6.9. Trust Only Trustworthy Channels

In general, only trust information (input or results) from trustworthy channels. For example, the routines getlogin(3) and ttyname(3) return information that can be controlled by a local user, so don't trust them for security purposes.

In most computer networks (and certainly for the Internet at large), no unauthenticated transmission is trustworthy. For example, packets sent over the public Internet can be viewed and modified at any point along their path, and arbitrary new packets can be forged. These forged packets might include forged information about the sender (such as their machine (IP) address and port) or receiver. Therefore, don't use these values as your primary criteria for security decisions unless you can authenticate them (say using cryptography).

This means that, except under special circumstances, two old techniques for authenticating users in TCP/IP should often not be used as the sole authentication mechanism. One technique is to limit users to ``certain machines'' by checking the ``from'' machine address in a data packet; the other is to limit access by requiring that the sender use a ``trusted'' port number (a number less that 1024). The problem is that in many environments an attacker can forge these values.

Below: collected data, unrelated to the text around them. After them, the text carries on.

-- ==== Sys2Proof/Laws/Text.lean ====
section
/-! SUPPORT. Literal text: what PARSE reads and what FMTD and FMTH emit, in the terms of Safety. -/

namespace Sys2Proof.Machine

open Sys2Proof.Safety

/-! ## Reading -/

/-- The running total is the digit sum modulo `2^BITS` (44_literal.md R201). -/
theorem accumulate_eq (bits base : Nat) (vs : List Nat) :
    accumulate bits base vs = digitSum base vs % 2 ^ bits := by
  have step : ∀ (vs : List Nat) (acc : Nat),
      vs.foldl (fun acc v => trunc bits (acc * base + v)) (acc % 2 ^ bits) =
        (acc * base ^ vs.length + digitSum base vs) % 2 ^ bits := by
    intro vs
    induction vs with
    | nil => intro acc; simp [digitSum]
    | cons v vs ih =>
      intro acc
      have h : trunc bits (acc % 2 ^ bits * base + v) = (acc * base + v) % 2 ^ bits := by
        simp [trunc, Nat.add_mod, Nat.mul_mod]
      rw [List.foldl_cons, h, ih (acc * base + v)]
      congr 1
      simp only [digitSum, List.reverse_cons, Nat.ofDigits_append, List.length_reverse, List.length_cons]
      simp [Nat.ofDigits_cons]
      ring
  have := step vs 0
  simpa [accumulate] using this

theorem digitValue_iff (base : Nat) (hb : base = 10 ∨ base = 16) (c : Byte) (v : Nat) :
    digitValue base c = some v ↔ IsDigit base c v := by
  constructor
  · intro h
    unfold digitValue at h
    split at h
    · next hc =>
      obtain rfl := Option.some.inj h
      rcases hb with rfl | rfl
      · exact .decimal hc.1 hc.2
      · exact .hexDecimal hc.1 hc.2
    · split at h
      · next hc =>
        obtain rfl := Option.some.inj h
        obtain ⟨rfl, h1, h2⟩ := hc
        exact .hexLower h1 h2
      · split at h
        · next hc =>
          obtain rfl := Option.some.inj h
          obtain ⟨rfl, h1, h2⟩ := hc
          exact .hexUpper h1 h2
        · simp at h
  · intro h
    unfold digitValue
    cases h with
    | decimal h1 h2 => rw [if_pos ⟨h1, h2⟩]
    | hexDecimal h1 h2 => rw [if_pos ⟨h1, h2⟩]
    | hexLower h1 h2 => rw [if_neg (by omega), if_pos ⟨rfl, h1, h2⟩]
    | hexUpper h1 h2 => rw [if_neg (by omega), if_neg (by omega), if_pos ⟨rfl, h1, h2⟩]

theorem digitValues_iff (base : Nat) (hb : base = 10 ∨ base = 16) (cs : List Byte) (vs : List Nat) :
    digitValues base cs = some vs ↔ List.Forall₂ (IsDigit base) cs vs := by
  induction cs generalizing vs with
  | nil => simp [digitValues, eq_comm]
  | cons c cs ih =>
    unfold digitValues
    rw [List.forall₂_cons_left_iff]
    constructor
    · intro h
      split at h
      · next v us hv hus =>
        obtain rfl := Option.some.inj h
        exact ⟨v, us, (digitValue_iff base hb c v).1 hv, (ih us).1 hus, rfl⟩
      · simp at h
    · rintro ⟨v, us, hv, hus, rfl⟩
      rw [(digitValue_iff base hb c v).2 hv, (ih us).2 hus]

theorem splitPrefix_of_hasPrefix {t : List Byte} (h : HasPrefix t) : splitPrefix t = (16, t.drop 2) := by
  obtain ⟨rest, rfl | rfl⟩ := h <;> simp [splitPrefix]

theorem splitPrefix_of_not_hasPrefix {t : List Byte} (h : ¬ HasPrefix t) : splitPrefix t = (10, t) := by
  unfold splitPrefix
  split
  · next c0 c1 rest =>
    split
    · next hc =>
      obtain ⟨rfl, rfl | rfl⟩ := hc
      · exact absurd ⟨rest, .inl rfl⟩ h
      · exact absurd ⟨rest, .inr rfl⟩ h
    · rfl
  · rfl

/-- `literal` reads exactly the texts of 44_literal.md R200. -/
theorem literal_iff (t : List Byte) (base : Nat) (vs : List Nat) : literal t = some (base, vs) ↔ Spells t base vs := by
  have core : ∀ (b : Nat) (ds : List Byte), (b = 10 ∨ b = 16) → splitPrefix t = (b, ds) →
      (literal t = some (base, vs) ↔ vs ≠ [] ∧ base = b ∧ List.Forall₂ (IsDigit b) ds vs) := by
    intro b ds hb hsp
    unfold literal
    rw [hsp]
    cases ds with
    | nil =>
      constructor
      · simp
      · rintro ⟨hne, -, hf⟩
        cases hf
        exact absurd rfl hne
    | cons c cs =>
      constructor
      · intro h
        simp only at h
        split at h
        · next us hus =>
          obtain ⟨rfl, rfl⟩ := Prod.mk.inj (Option.some.inj h)
          have hf := (digitValues_iff b hb (c :: cs) us).1 hus
          refine ⟨?_, rfl, hf⟩
          rintro rfl
          cases hf
        · simp at h
      · rintro ⟨-, rfl, hf⟩
        simp [(digitValues_iff base hb (c :: cs) vs).2 hf]
  by_cases hp : HasPrefix t
  · rw [core 16 _ (.inr rfl) (splitPrefix_of_hasPrefix hp)]
    simp [Spells, hp]
  · rw [core 10 _ (.inl rfl) (splitPrefix_of_not_hasPrefix hp)]
    simp [Spells, hp]

theorem literal_eq_none_iff (t : List Byte) : literal t = none ↔ ¬ ∃ base vs, Spells t base vs := by
  constructor
  · rintro h ⟨base, vs, hs⟩
    rw [(literal_iff t base vs).2 hs] at h
    cases h
  · intro h
    cases hl : literal t with
    | none => rfl
    | some p => exact absurd ⟨p.1, p.2, (literal_iff t p.1 p.2).1 hl⟩ h

/-! ## Emitting -/

theorem digitChar_eq_charOf (d : Nat) (h : d < 16) : digitChar d = charOf d := by
  interval_cases d <;> rfl

/-- Enough fuel gives all the digits, most significant first. -/
theorem digitsOf_eq (base : Nat) (hb : 2 ≤ base) (fuel x : Nat) (hx : x < base ^ fuel) (h0 : 0 < fuel) :
    digitsOf base fuel x = if x = 0 then [0] else (Nat.digits base x).reverse := by
  induction fuel generalizing x with
  | zero => omega
  | succ fuel ih =>
    unfold digitsOf
    by_cases hlt : x < base
    · rw [if_pos hlt]
      by_cases hx0 : x = 0
      · simp [hx0]
      · simp [hx0, Nat.digits_of_lt base x hx0 hlt]
    · have hle : base ≤ x := Nat.le_of_not_lt hlt
      have hq : x / base < base ^ fuel := by
        rw [Nat.div_lt_iff_lt_mul (by omega)]
        simpa [pow_succ] using hx
      have hq0 : x / base ≠ 0 := Nat.ne_of_gt (Nat.div_pos hle (by omega))
      have hf : 0 < fuel := by
        rcases Nat.eq_zero_or_pos fuel with rfl | h
        · simp at hq
          omega
        · exact h
      have hx0 : x ≠ 0 := by omega
      rw [if_neg hlt, ih _ hq hf, if_neg hq0, if_neg hx0, Nat.digits_def' (by omega) (by omega : 0 < x)]
      simp

/-- FMTD and FMTH emit the canonical digits of any value of at most `bits` bits (44_literal.md R202, R203). -/
theorem map_digitChar_eq (base bits x : Nat) (hb : 2 ≤ base) (hb' : base ≤ 16) (hbits : 0 < bits) (hx : x < 2 ^ bits) :
    (digitsOf base bits x).map digitChar = canonicalDigits base x := by
  have hx' : x < base ^ bits := lt_of_lt_of_le hx (Nat.pow_le_pow_left hb bits)
  rw [digitsOf_eq base hb bits x hx' hbits, canonicalDigits]
  split
  · rfl
  · apply List.map_congr_left
    intro d hd
    exact digitChar_eq_charOf d (lt_of_lt_of_le (Nat.digits_lt_base (by omega) (List.mem_reverse.1 hd)) hb')

theorem State.bits_pos (s : State) : 0 < s.params.bits := lt_of_lt_of_le (by decide) s.params.native_fits

theorem decimalText_eq (s : State) (i : Reg) :
    decimalText s.params.bits (s.r i) = canonicalDigits 10 (s.r i) :=
  map_digitChar_eq 10 _ _ (by decide) (by decide) s.bits_pos (s.r_lt i)

theorem hexText_eq (s : State) (i : Reg) :
    hexText s.params.bits (s.r i) = 0x30#8 :: 0x78#8 :: canonicalDigits 16 (s.r i) := by
  rw [hexText, map_digitChar_eq 16 _ _ (by decide) (by decide) s.bits_pos (s.r_lt i)]

/-- The number of canonical digits of a value below `base^k`, for `k ≥ 1`, is at most `k`. -/
theorem canonicalDigits_length_le (base x k : Nat) (hb : 2 ≤ base) (hk : 0 < k) (hx : x < base ^ k) :
    (canonicalDigits base x).length ≤ k := by
  unfold canonicalDigits
  split
  · exact hk
  · simpa using (Nat.digits_length_le_iff (by omega) x).2 hx

/-! ## Emitted text is a literal (44_literal.md R204) -/

/-- A canonical decimal text spells its value. -/
theorem spells_decimal (x : Nat) : ∃ vs, Spells (canonicalDigits 10 x) 10 vs ∧ digitSum 10 vs = x := by
  have isDigit : ∀ d, d < 10 → IsDigit 10 (charOf d) d := by
    intro d hd
    rw [← digitValue_iff 10 (.inl rfl)]
    revert d
    decide
  have notPrefix : ∀ d, d < 10 → charOf d ≠ 0x78#8 ∧ charOf d ≠ 0x58#8 := by decide
  by_cases h : x = 0
  · refine ⟨[0], ⟨by simp, .inr ⟨?_, rfl, ?_⟩⟩, by simp [digitSum, h]⟩
    · rintro ⟨r, h' | h'⟩ <;> simp [canonicalDigits, h] at h'
    · simpa [canonicalDigits, h] using isDigit 0 (by decide)
  · refine ⟨(Nat.digits 10 x).reverse, ⟨by simp [Nat.digits_eq_nil_iff_eq_zero, h], .inr ⟨?_, rfl, ?_⟩⟩,
      by simp [digitSum, Nat.ofDigits_digits]⟩
    · have hne : ∀ c ∈ canonicalDigits 10 x, c ≠ 0x78#8 ∧ c ≠ 0x58#8 := by
        intro c hc
        simp only [canonicalDigits, h, if_false, List.mem_map, List.mem_reverse] at hc
        obtain ⟨d, hd, rfl⟩ := hc
        exact notPrefix d (Nat.digits_lt_base (by decide) hd)
      rintro ⟨r, h' | h'⟩
      · exact (hne 0x78#8 (by rw [h']; simp)).1 rfl
      · exact (hne 0x58#8 (by rw [h']; simp)).2 rfl
    · simp only [canonicalDigits, h, if_false]
      rw [List.forall₂_map_left_iff, List.forall₂_same]
      exact fun d hd => isDigit d (Nat.digits_lt_base (by decide) (List.mem_reverse.1 hd))

/-- `0x` and the canonical hexadecimal digits spell the value. -/
theorem spells_hexadecimal (x : Nat) :
    ∃ vs, Spells (0x30#8 :: 0x78#8 :: canonicalDigits 16 x) 16 vs ∧ digitSum 16 vs = x := by
  have isDigit : ∀ d, d < 16 → IsDigit 16 (charOf d) d := by
    intro d hd
    rw [← digitValue_iff 16 (.inr rfl)]
    revert d
    decide
  by_cases h : x = 0
  · refine ⟨[0], ⟨by simp, .inl ⟨⟨_, .inl rfl⟩, rfl, ?_⟩⟩, by simp [digitSum, h]⟩
    simpa [canonicalDigits, h] using isDigit 0 (by decide)
  · refine ⟨(Nat.digits 16 x).reverse, ⟨by simp [Nat.digits_eq_nil_iff_eq_zero, h], .inl ⟨⟨_, .inl rfl⟩, rfl, ?_⟩⟩,
      by simp [digitSum, Nat.ofDigits_digits]⟩
    simp only [canonicalDigits, h, if_false, List.drop]
    rw [List.forall₂_map_left_iff, List.forall₂_same]
    exact fun d hd => isDigit d (Nat.digits_lt_base (by decide) (List.mem_reverse.1 hd))

end Sys2Proof.Machine
end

In some environments, checking these values (e.g., the sending machine IP address and/or port) can have some value, so it's not a bad idea to support such checking as an option in a program. For example, if a system runs behind a firewall, the firewall can't be breached or circumvented, and the firewall stops external packets that claim to be from the inside, then you can claim that any packet saying it's from the inside really does. Note that you can't be sure the packet actually comes from the machine it claims it comes from - so you're only countering external threats, not internal threats. However, broken firewalls, alternative paths, and mobile code make even these assumptions suspect.

The problem is supporting untrustworthy information as the only way to authenticate someone. If you need a trustworthy channel over an untrusted network, in general you need some sort of cryptologic service (at the very least, a cryptologically safe hash). See Section 10.5 for more information on cryptographic algorithms and protocols. If you're implementing a standard and inherently insecure protocol (e.g., ftp and rlogin), provide safe defaults and document the assumptions clearly.

The Domain Name Server (DNS) is widely used on the Internet to maintain mappings between the names of computers and their IP (numeric) addresses. The technique called ``reverse DNS'' eliminates some simple spoofing attacks, and is useful for determining a host's name. However, this technique is not trustworthy for authentication decisions. The problem is that, in the end, a DNS request will be sent eventually to some remote system that may be controlled by an attacker. Therefore, treat DNS results as an input that needs validation and don't trust it for serious access control.

Arbitrary email (including the ``from'' value of addresses) can be forged as well. Using digital signatures is a method to thwart many such attacks. A more easily thwarted approach is to require emailing back and forth with special randomly-created values, but for low-value transactions such as signing onto a public mailing list this is usually acceptable.

Note that in any client/server model, including CGI, that the server must assume that the client (or someone interposing between the client and server) can modify any value. For example, so-called ``hidden fields'' and cookie values can be changed by the client before being received by CGI programs. These cannot be trusted unless special precautions are taken. For example, the hidden fields could be signed in a way the client cannot forge as long as the server checks the signature. The hidden fields could also be encrypted using a key only the trusted server could decrypt (this latter approach is the basic idea behind the Kerberos authentication system). InfoSec labs has further discussion about hidden fields and applying encryption at http://www.infoseclabs.com/mschff/mschff.htm. In general, you're better off keeping data you care about at the server end in a client/server model. In the same vein, don't depend on HTTP_REFERER for authentication in a CGI program, because this is sent by the user's browser (not the web server).

This issue applies to data referencing other data, too. For example, HTML or XML allow you to include by reference other files (e.g., DTDs and style sheets) that may be stored remotely. However, those external references could be modified so that users see a very different document than intended; a style sheet could be modified to ``white out'' words at critical locations, deface its appearance, or insert new text. External DTDs could be modified to prevent use of the document (by adding declarations that break validation) or insert different text into documents [St. Laurent 2000].